初期近代の覇権国「オランダ」の重要性/ Importance of the Netherlands as a hegemonic power in the early modern period
西欧世界における初期近代(Early modern)である17Cの覇権国は、北部ネーデルランド連邦共和国でした。
カネのあるところに、当然ヒトも集まります。17Cは、欧州中の知識人(デカルトはオランダに20年間滞在しました)、優秀な学生がアムステルダムを目指し、ライデン大学(ライデン市)に留学しました。だから知が集積、交換、混淆、流通するのは必然です。その土壌から、エラスムス、スピノザ、グロティウスや、ホイヘンスなどが生まれています。

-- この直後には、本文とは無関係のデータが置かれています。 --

theorem execOpRetry_only (p : Packet) (s t0 : State) (e : execOpRetry p s = .next t0) : Only [.freeCount, .host, .out, .veh, .mon, .cmd, .bridge] s t0 := by
  intro pt h
  simp only [List.mem_cons, List.not_mem_nil, or_false, not_or] at h
  unfold execOpRetry at e
  injection e with e
  subst e
  (try dsimp only)
  (repeat' first | (simp [h]; done) | refine (serve_only _ _ _ _ _ (by simp [h]) (fun u => ?_)) | refine (deliver_only _ _ _ _ _ (by simp [h]) (fun u => ?_)) | refine (takeMessage_only _ _ _ _ _ (by simp [h]) (fun u => ?_)) | refine (sequenced_only _ _ _ _ (by simp [h]) (fun u => ?_)) | refine (trdpHeader_only _ _ _ _ (by simp [h]) (fun u => ?_)) | refine (takeCan_only _ _ _ _ _ (by simp [h]) (fun u => ?_)) | refine (inSplit_only _ _ _ _ (by simp [h]) (fun u x => ?_)) | refine (atComposing_only _ _ _ _ (by simp [h]) (fun u => ?_)) | refine (reassemble_only _ _ _ _ (by simp [h]) (fun u x => ?_)) | (apply foldl_part; intro u x) | split | dsimp only)

theorem execOpLockedSequence_only (p : Packet) (s t0 : State) (e : execOpLockedSequence p s = .next t0) : Only [.freeCount, .host, .out, .veh, .mon, .cmd, .bridge] s t0 := by
  intro pt h
  simp only [List.mem_cons, List.not_mem_nil, or_false, not_or] at h
  unfold execOpLockedSequence at e
  injection e with e
  subst e
  (try dsimp only)
  (repeat' first | (simp [h]; done) | refine (serve_only _ _ _ _ _ (by simp [h]) (fun u => ?_)) | refine (deliver_only _ _ _ _ _ (by simp [h]) (fun u => ?_)) | refine (takeMessage_only _ _ _ _ _ (by simp [h]) (fun u => ?_)) | refine (sequenced_only _ _ _ _ (by simp [h]) (fun u => ?_)) | refine (trdpHeader_only _ _ _ _ (by simp [h]) (fun u => ?_)) | refine (takeCan_only _ _ _ _ _ (by simp [h]) (fun u => ?_)) | refine (inSplit_only _ _ _ _ (by simp [h]) (fun u x => ?_)) | refine (atComposing_only _ _ _ _ (by simp [h]) (fun u => ?_)) | refine (reassemble_only _ _ _ _ (by simp [h]) (fun u x => ?_)) | (apply foldl_part; intro u x) | split | dsimp only)

theorem execOpSemaphore_only (p : Packet) (s t0 : State) (e : execOpSemaphore p s = .next t0) : Only [.freeCount, .host, .out, .veh, .fld, .mon, .cmd, .bridge, .recorder, .route] s t0 := by
  intro pt h
  simp only [List.mem_cons, List.not_mem_nil, or_false, not_or] at h
  unfold execOpSemaphore at e
  injection e with e
  subst e
  (try dsimp only)
  (repeat' first | (simp [h]; done) | refine (serve_only _ _ _ _ _ (by simp [h]) (fun u => ?_)) | refine (deliver_only _ _ _ _ _ (by simp [h]) (fun u => ?_)) | refine (takeMessage_only _ _ _ _ _ (by simp [h]) (fun u => ?_)) | refine (sequenced_only _ _ _ _ (by simp [h]) (fun u => ?_)) | refine (trdpHeader_only _ _ _ _ (by simp [h]) (fun u => ?_)) | refine (takeCan_only _ _ _ _ _ (by simp [h]) (fun u => ?_)) | refine (inSplit_only _ _ _ _ (by simp [h]) (fun u x => ?_)) | refine (atComposing_only _ _ _ _ (by simp [h]) (fun u => ?_)) | refine (reassemble_only _ _ _ _ (by simp [h]) (fun u x => ?_)) | (apply foldl_part; intro u x) | split | dsimp only)

theorem execOpEndpointOpen_only (p : Packet) (s t0 : State) (e : execOpEndpointOpen p s = .next t0) : Only [.host, .out, .veh, .mon, .cmd, .bridge] s t0 := by
  intro pt h
  simp only [List.mem_cons, List.not_mem_nil, or_false, not_or] at h
  unfold execOpEndpointOpen at e
  injection e with e
  subst e
  (try dsimp only)
  (repeat' first | (simp [h]; done) | refine (serve_only _ _ _ _ _ (by simp [h]) (fun u => ?_)) | refine (deliver_only _ _ _ _ _ (by simp [h]) (fun u => ?_)) | refine (takeMessage_only _ _ _ _ _ (by simp [h]) (fun u => ?_)) | refine (sequenced_only _ _ _ _ (by simp [h]) (fun u => ?_)) | refine (trdpHeader_only _ _ _ _ (by simp [h]) (fun u => ?_)) | refine (takeCan_only _ _ _ _ _ (by simp [h]) (fun u => ?_)) | refine (inSplit_only _ _ _ _ (by simp [h]) (fun u x => ?_)) | refine (atComposing_only _ _ _ _ (by simp [h]) (fun u => ?_)) | refine (reassemble_only _ _ _ _ (by simp [h]) (fun u x => ?_)) | (apply foldl_part; intro u x) | split | dsimp only)

theorem execOpEndpointClose_only (p : Packet) (s t0 : State) (e : execOpEndpointClose p s = .next t0) : Only [.host, .out, .veh, .mon, .cmd, .bridge] s t0 := by
  intro pt h
  simp at h
  obtain rfl := Host.Outcome.next.inj e
  simp [h]
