-- ==== Sys2Proof/Tests/Slice0.lean ====
section
/-! SUPPORT. Tests: the spec's worked examples, the terms that the well-formedness checks refuse, and for every statement of
Certificates/Slice0/Obligations.lean that has premises a concrete state and operands that meet them (`meets_…`). -/

set_option Elab.async false

namespace Sys2Proof.Machine

/-! ### The spec's worked examples -/

/-- Signal ids of spec file 00: slot 5 local 0x1F00, and 0x0012_0040 of slot 9 (R167). -/
theorem test_signal_ids : 5 * 131072 + 0x1F00 = 0xA1F00 ∧ sigSlot 0x000A1F00 = 5 ∧ sigSlot 0x00120040 = 9 ∧ sigSlot 0x00060101 = 3 := by decide

/-- The cycle wrap of spec file 00 (R12). -/
theorem test_cycle_wrap : cycDiff 1 0xFFFFFFFE = 3 ∧ cycBefore 0xFFFFFFFE 1 = true ∧ cycBefore 1 0xFFFFFFFE = false := by decide

/-- The check values that R47, R50 and R362 state over "123456789". -/
theorem test_check_values :
    crc16 [0x31, 0x32, 0x33, 0x34, 0x35, 0x36, 0x37, 0x38, 0x39] = 0x29B1 ∧
    crc32 [0x31, 0x32, 0x33, 0x34, 0x35, 0x36, 0x37, 0x38, 0x39] = 0xCBF43926 ∧
    crc32c [0x31, 0x32, 0x33, 0x34, 0x35, 0x36, 0x37, 0x38, 0x39] = 0xE3069283 := by decide +kernel

/-- N vehicles of weight 100 on a 4 ms cycle at 2.5 Gb/s. -/
def exampleSlots (n : Nat) : List Slot :=
  pubLayout (zeros 32 ++ (List.replicate 64 (be 2 100)).flatten) ((List.range n).map (fun v => ⟨v + 1, v + 1, v, false, false, false, 1, 0⟩))
    0 2000 true 2400000 100000

/-- The slots of spec file 03: 61,875 wire bytes of 198 µs, vehicle p from 100 + (p − 1) × 200 µs (R76). -/
theorem test_twelve_slots : (exampleSlots 12).map (fun x => (x.bytes, x.t, x.start)) =
    (List.range 12).map (fun i => (61875, 198000, ((100000 + 200000 * i : Nat) : Int))) := by decide +kernel

/-- The slot of spec file 23: 30,625 wire bytes for each of 24 vehicles. -/
theorem test_twenty_four_slots : (exampleSlots 24).all (fun x => x.bytes == 30625) = true := by decide +kernel

/-- The exchange of spec file 05: 30 ns ahead on a link of 100 ns (R142). -/
theorem test_delay_exchange : exchangeResult 5000000030 5000000100 5000004000 5000004130 = some (-30, 100) := by decide

/-- The costs of the equation of spec file 13: 13,450 ns in all (R359). -/
theorem test_equation_cost :
    ([0x02, 0x05, 0x15, 0x10, 0x03, 0x10, 0x06, 0x12, 0x10].map (fun t => termCost [t])).sum + 150 = 13450 := by decide

/-- The scale of spec file 07: a raw 2,624 times 10/128 is 205. -/
theorem test_route_scale : numToInt (mulNum (numOfInt 0x0A40) (decode32 0x3DA00000)) = some 205 := by decide +kernel

/-- A serial frame that includes its CRC yields 0 (spec file 11): one request of 6 bytes. -/
theorem test_float_crc :
    (let c := [1, 3, 0, 40].foldl (fun v b => fCrcOf 0 v (BitVec.ofNat 8 b)) 0xFFFF
     [c % 256, c / 256].foldl (fun v b => fCrcOf 0 v (BitVec.ofNat 8 b)) c) = 0 := by decide +kernel

/-- The packet of spec file 17: 24 bytes whose parameter is the id 0x0012_0040; its reply's header has `REPLY` set and a
parameter length of 52 (R447 to R449). -/
theorem test_packet_example :
    parseItems 8 [0x00, 0x03, 0x00, 0x04, 0x00, 0x12, 0x00, 0x40] = some [⟨3, [0x00, 0x12, 0x00, 0x40]⟩] ∧
    (replyOf [0x10, 0x02, 0x01, 0x00, 0x07, 0x00, 0x00] 0 (zeros 48)).length = 68 ∧
    (replyOf [0x10, 0x02, 0x01, 0x00, 0x07, 0x00, 0x00] 0 (zeros 48)).take 9 = [0x10, 0x02, 0x01, 0x00, 0x07, 0x80, 0x00, 0x00, 0x34] := by
  decide +kernel

/-- One step from reset: the supply comes up on a unit coded 101, which is unit 2 (R372). -/
theorem test_power_on : (match step { State.reset with pending := [.powerOnReset 5 false] } with
    | .next t => t.unitNo == 2 && t.pending.isEmpty && t.start.boot == .powered | _ => false) = true := by decide +kernel

/-- No row spells words (log entry 5). -/
theorem test_no_words : Sys2Proof.decodeTableWord 16 0 = none ∧ State.reset.withFetchWord 16 0 = State.reset := ⟨rfl, rfl⟩

/-! ### Well-formedness: the terms that the checks refuse, and the same terms in range -/

def wfFrame : Frame := ⟨1, 1, 0, 0, 0, 1, 1, 0, 0, 0, 0, []⟩
def wfPacket : Packet := ⟨.host, 0, 0x0101, 0, 0, [], 0, 0⟩
def wfTach : TachIn := ⟨0, none, 0, false, false⟩
def wfSample : SampleIn := ⟨0, wfTach, wfTach, 0, 0, 0, 0, 2400, 20⟩
def wfIp : IpIn := ⟨1, 2, 17, false, true, false, 3, 4, []⟩
def wfTrdp : TrdpIn := ⟨0x5064, true, 0x0100, 0, 1, 1, 1, 17224, 0, 0, 0, 0, 0, []⟩
def wfMvb : MvbIn := ⟨1, 2, [], false, false, false, true, false, false⟩

def wfLane : LaneCmp := ⟨0, 0, 0, 0, 0, 0, 0⟩

def refused (l : List Instr) : Bool := l.all (fun i => !i.wf)
def accepted (l : List Instr) : Bool := l.all Instr.wf

theorem test_wf_refuses_1 : refused
    [.powerFailWarning 65536, .outputFeedLow 3, .outputFeedLow 0, .outputFeedRecovered 3, .outputFeedRecovered 0,
     .currentLimitExpiry 9, .currentLimitExpiry 0, .relayedCopyReceived { wfFrame with ftype := 16 },
     .sampleInstant { wfSample with supply := 65536 }, .outputInstant (2 ^ 32),
     .cycleStartDelivered .a1 { wfFrame with ftype := 16 } 0, .pollDelivered .a1 { wfFrame with ftype := 16 } 0,
     .supervisionDelivered .a1 { wfFrame with ftype := 16 }, .sourceFenced .a1 ⟨65, 1, 0⟩,
     .fenceLifted .a1 ⟨65, 1, 0⟩, .publicationDelivered .a1 { wfFrame with ftype := 16 },
     .nullDelivered .a1 { wfFrame with ftype := 16 }, .probeDelivered .a1 { wfFrame with ftype := 16 },
     .claimDelivered .a1 { wfFrame with ftype := 16 }, .censusRequestDelivered .a1 { wfFrame with ftype := 16 },
     .censusReplyDelivered .a1 { wfFrame with ftype := 16 } 0,
     .numberingDelivered .a1 { wfFrame with ftype := 16 }, .commitDelivered .a1 { wfFrame with ftype := 16 },
     .commitAckDelivered .a1 { wfFrame with ftype := 16 }] = true := by decide +kernel

theorem test_wf_refuses_2 : refused
    [.joinReportDelivered .a1 { wfFrame with ftype := 16 }, .mergeClaimDelivered .a1 { wfFrame with ftype := 16 },
     .delayRequestDelivered .a1 { wfFrame with ftype := 16 } 0 0,
     .delayResponseDelivered .a1 { wfFrame with ftype := 16 } 0,
     .messageFrameDelivered .a1 { wfFrame with ftype := 16 }, .postedWriteMessage { wfFrame with ftype := 16 },
     .readRequestMessage { wfFrame with ftype := 16 }, .readResponseMessage { wfFrame with ftype := 16 },
     .farErrorMessage { wfFrame with ftype := 16 }, .announcementMessage { wfFrame with ftype := 16 },
     .semaphoreMessage { wfFrame with ftype := 16 }, .remoteCommandMessage { wfFrame with ftype := 16 },
     .commandReplyMessage { wfFrame with ftype := 16 }, .mirrorFallbackMessage { wfFrame with ftype := 16 },
     .remotePacketIncomplete 65536 0, .remotePacketIncomplete 0 65536, .vehicleAbsent 65, .vehicleAbsent 0,
     .eventTrainTimeFire 512, .ptpSyncSend 17, .ptpSyncSend 0, .ptpAnnounceSend 17, .ptpAnnounceSend 0,
     .ptpDelayReqReceived 17 0 (zeros 10) 0] = true := by decide +kernel

theorem test_wf_refuses_3 : refused
    [.ptpDelayReqReceived 0 0 (zeros 10) 0, .ptpDelayReqReceived 1 65536 (zeros 10) 0, .ptpAnnounceReceived 17,
     .ptpAnnounceReceived 0, .pinLeaseExpiry 65536, .resultHoldExpiry 65536, .resultHoldExpiry 0,
     .bridgeTimeoutExpiry 65536, .bridgeTimeoutExpiry 0, .bridgeMarkSend 64, .senderRecordExpiry 64 0,
     .senderRecordExpiry 0 65536, .readAheadExpiry 1048576, .semaphoreLeaseExpiry 257, .semaphoreLeaseExpiry 0,
     .semaphoreWaitExpiry 65536, .semaphoreWaitExpiry 0, .farBusLockTaken 64, .farBusLockExpiry 64,
     .lockWaitExpiry 65536, .lockWaitExpiry 0, .farTransactionComplete ⟨16, 0, []⟩ .timeout,
     .farTransactionComplete ⟨2, 0, []⟩ (.error (2 ^ 32)), .vportLinkUp 17 0 false false false] = true := by decide +kernel

theorem test_wf_refuses_4 : refused
    [.vportLinkUp 0 0 false false false, .vportLinkUp 1 3 false false false, .vportLinkDown 17, .vportLinkDown 0,
     .vehicleFrameReceived 17 [] false, .vehicleFrameReceived 0 [] false, .macEntryAgeing 4096 0,
     .macEntryAgeing 0 (2 ^ 48), .gateEntryBoundary 17, .gateEntryBoundary 0, .gateListActivation 17,
     .gateListActivation 0, .arpRequestReceived 16 0 0 0, .arpRequestReceived 0 (2 ^ 32) 0 0,
     .arpRequestReceived 0 0 (2 ^ 48) 0, .arpRequestReceived 0 0 0 (2 ^ 32), .arpReplyReceived 16 0 0,
     .arpReplyReceived 0 (2 ^ 32) 0, .arpReplyReceived 0 0 (2 ^ 48), .arpRetryTimer 16 0,
     .arpRetryTimer 0 (2 ^ 32), .arpEntryAgeing 16 0, .arpEntryAgeing 0 (2 ^ 32), .gratuitousArpRepeat 16] = true := by decide +kernel

theorem test_wf_refuses_5 : refused
    [.ipDatagramReceived 16 wfIp, .ipDatagramReceived 0 { wfIp with proto := 256 },
     .trdpPrReceived { wfTrdp with interface := 16 }, .trdpPdReceived { wfTrdp with interface := 16 },
     .trdpMrReceived { wfTrdp with interface := 16 }, .trdpMnReceived { wfTrdp with interface := 16 },
     .trdpReplyReceived { wfTrdp with interface := 16 }, .channelCyclicRequest 512,
     .channelResponseReceived 512 ⟨0, 0, 0, []⟩, .channelResponseReceived 0 ⟨2 ^ 32, 0, 0, []⟩,
     .channelReplyTimeout 512, .channelOnDemandSend 512, .channelFaultedPoll 512, .channelResolved 512,
     .ringDescriptorReturn 65536 0, .mvbBasicPeriod 7, .mvbBasicPeriod 0, .mvbMasterFrameReceived 7 0 0 false,
     .mvbMasterFrameReceived 0 0 0 false, .mvbMasterFrameReceived 1 16 0 false,
     .mvbMasterFrameReceived 1 0 4096 false, .mvbSlaveFrameReceived 7 wfMvb, .mvbSlaveFrameReceived 0 wfMvb,
     .mvbSlaveFrameReceived 1 { wfMvb with fcode := 16 }] = true := by decide +kernel

theorem test_wf_refuses_6 : refused
    [.serialBusCycleStart 7, .serialBusCycleStart 0, .serialTransactionHanded 7, .serialTransactionHanded 0,
     .canPortStart 5, .canPortStart 0, .canFrameReceived 5 ⟨0, false, 0, [], false⟩,
     .canFrameReceived 0 ⟨0, false, 0, [], false⟩, .canFrameReceived 1 ⟨2048, false, 0, [], false⟩,
     .pdoReceived 5 0 [], .pdoReceived 0 0 [], .pdoReceived 1 (2 ^ 32) [], .heartbeatReceived 5 1 0,
     .heartbeatReceived 0 1 0, .heartbeatReceived 1 128 0, .heartbeatReceived 1 0 0, .heartbeatReceived 1 1 128,
     .heartbeatTimeout 5 1, .heartbeatTimeout 0 1, .heartbeatTimeout 1 128, .heartbeatTimeout 1 0,
     .bootWaitExpiry 5 1, .bootWaitExpiry 0 1, .bootWaitExpiry 1 128] = true := by decide +kernel

theorem test_wf_refuses_7 : refused
    [.bootWaitExpiry 1 0, .sdoResponseReceived 5 1 [], .sdoResponseReceived 0 1 [], .sdoResponseReceived 1 128 [],
     .sdoResponseReceived 1 0 [], .sdoTimeout 5 1, .sdoTimeout 0 1, .sdoTimeout 1 128, .sdoTimeout 1 0,
     .emcyReceived 5 1 [], .emcyReceived 0 1 [], .emcyReceived 1 128 [], .emcyReceived 1 0 [], .syncProduce 5,
     .syncProduce 0, .heartbeatProduce 5, .heartbeatProduce 0, .canBusOff 5, .canBusOff 0, .busOffRecovery 5,
     .busOffRecovery 0, .fNop 12, .fNop 5, .fLdi 12] = true := by decide +kernel

theorem test_wf_refuses_8 : refused
    [.fLdi 5, .fLdh 12, .fLdh 5, .fMov 12, .fMov 5, .fAdd 12, .fAdd 5, .fAddi 12, .fAddi 5, .fSub 12, .fSub 5,
     .fAnd 12, .fAnd 5, .fOr 12, .fOr 5, .fXor 12, .fXor 5, .fShl 12, .fShl 5, .fShr 12, .fShr 5, .fLd 12, .fLd 5,
     .fSt 12] = true := by decide +kernel

theorem test_wf_refuses_9 : refused
    [.fSt 5, .fLdb 12, .fLdb 5, .fStb 12, .fStb 5, .fCmp 12, .fCmp 5, .fCmpi 12, .fCmpi 5, .fTmr 12, .fTmr 5,
     .fTta 12, .fTta 5, .fPta 12, .fPta 5, .fWait 12, .fWait 5, .fIn 12, .fIn 5, .fOut 12, .fOut 5, .fTget 12,
     .fTget 5, .fTput 12] = true := by decide +kernel

theorem test_wf_refuses_10 : refused
    [.fTput 5, .fTend 12, .fTend 5, .fCrc 12, .fCrc 5, .fFault 16, .fTime 12, .fTime 5, .fBr 12, .fBr 5,
     .fLoop 12, .fLoop 5, .floatRestart 12, .floatRestart 5, .floatTimerExpiry 12, .floatTimerExpiry 5,
     .lineSilence 7, .lineSilence 0, .serialByteReceived 7 0 false false, .serialByteReceived 0 0 false false,
     .transmitDrained 7, .transmitDrained 0, .trainTimeTargetReached 12] = true := by decide +kernel

theorem test_wf_refuses_11 : refused
    [.trainTimeTargetReached 5, .programTakeForce 7, .programTakeForce 0, .programTakeForce 32,
     .programTakeForce 15, .minorityDetected 4 [] 0 [], .minorityDetected 0 [] 0 [],
     .minorityDetected 1 (List.replicate 6 wfLane) 0 [], .minorityDetected 1 [] 0 [0, 0, 0, 0, 0, 0],
     .noMajority [{ wfLane with a := 2 ^ 38 }] 0 [], .noMajority [] 0 [0, 0, 0, 0, 0, 0],
     .comparatorFault [wfLane, wfLane, wfLane, wfLane, { wfLane with c := 512 }] 0, .tcmScrub 4 0 1,
     .tcmScrub 0 0 1, .tcmScrub 1 0 3, .tcmScrub 1 0 0, .replayComplete false 0 16, .inputComparatorDisagree 17,
     .inputComparatorDisagree 0, .inputFaultClear 17, .inputFaultClear 0, .outputPulseTest 9 false,
     .outputPulseTest 0 false, .controlRecordReceived 5 0 0 [], .controlRecordReceived 0 0 0 [],
     .controlRecordReceived 1 0 (2 ^ 32) []] = true := by decide +kernel

theorem test_wf_refuses_12 : refused
    [.safetyStateRecord (2 ^ 32) 0 1 [], .safetyStateRecord 0 256 1 [], .safetyStateRecord 0 0 256 [],
     .safetyStateRecord 0 0 0 [], .outputImageRecord (2 ^ 32) 0 1 [], .outputImageRecord 0 256 1 [],
     .outputImageRecord 0 0 256 [], .outputImageRecord 0 0 0 [], .writesAndForcesRecord (2 ^ 32) 0 1 [],
     .writesAndForcesRecord 0 256 1 [], .writesAndForcesRecord 0 0 256 [], .writesAndForcesRecord 0 0 0 [],
     .portTrafficRecord 5 0 0 1 [], .portTrafficRecord 0 0 0 1 [], .portTrafficRecord 1 (2 ^ 32) 0 1 [],
     .portTrafficRecord 1 0 256 1 [], .portTrafficRecord 1 0 0 256 [], .portTrafficRecord 1 0 0 0 [],
     .peerSegmentDown 3, .peerSegmentDown 0, .interlockReadingChange 5 0, .interlockReadingChange 0 3,
     .tc10WakeReceived 7, .tc10WakeReceived 0] = true := by decide +kernel

theorem test_wf_refuses_13 : refused
    [.tc10SleepTimeout 7, .tc10SleepTimeout 0, .wakeInputActive 17, .wakeInputActive 0, .alarmFire 8,
     .alarmHoldEnd 8, .wakeSourceUnmasked 17, .wakeSourceUnmasked 0, .wakeInputStuck 17, .wakeInputStuck 0,
     .wakeInputUnstuck 17, .wakeInputUnstuck 0, .lineKeepingExit 17, .lineKeepingExit 0,
     .eventReported ⟨1, 22, 0, []⟩, .tokenRefill 65536, .sessionIdle (.line 65536), .transferIdle 256 0,
     .replyKeepExpiry (.line 65536) 0, .replyKeepExpiry .host 65536, .opIdentity { wfPacket with cls := 16 },
     .opStatus { wfPacket with cls := 16 }, .opTime { wfPacket with cls := 16 }, .rcFieldRead 16777216] = true := by decide +kernel

theorem test_wf_refuses_14 : refused
    [.rcFieldRead 2, .w1cBitWrite 16777216 0, .w1cBitWrite 2 0, .presenceInputFault 4, .presenceFaultLift 4,
     .peerSegmentLinkUp 3 false, .peerSegmentLinkUp 0 false] = true := by decide +kernel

当時、欧州大陸を知的に席巻し、その後の西欧の官僚制(軍や官)のバックボーンとなったキーワード「紀律 Disziplin」は、リプシウス(Justus Lipsius)を魁とする新ストア派の哲学であり、ネーデルランドがその発祥の地です。日本における従来の西欧思想史研究では、初期近代の「オランダ」覇権の思想史的文脈の深い意味が汲み取られていません。
そして、こういう興隆する初期近代「オランダ」に、情報の窓口を開けていたのが、徳川日本である、ということは、徳川日本の知性史において、中華帝国での明朝から清朝への「華夷変態」ショックと比較すると目立ちませんが、深く長期的な影響を与えていることは確実です。それは、
*浄瑠璃・国性爺後日合戦〔1717〕三「アア胴慾なこんはんにや、うんすんすんとひれ臥て、声(ふし)も惜まず泣ゐたり」
*滑稽本・浮世床〔1813~23〕初・中「じゃがたらのこんぱんやは、おらんだの出張(でばり)にござい」
小学館日本国語大辞典「コンパンヤ」より
といった、文藝をつうじて、《コンパンニア》companhia [Portuguese] / company[English]という言葉を、庶民が身近に承知していたことを例示すれば一目瞭然です。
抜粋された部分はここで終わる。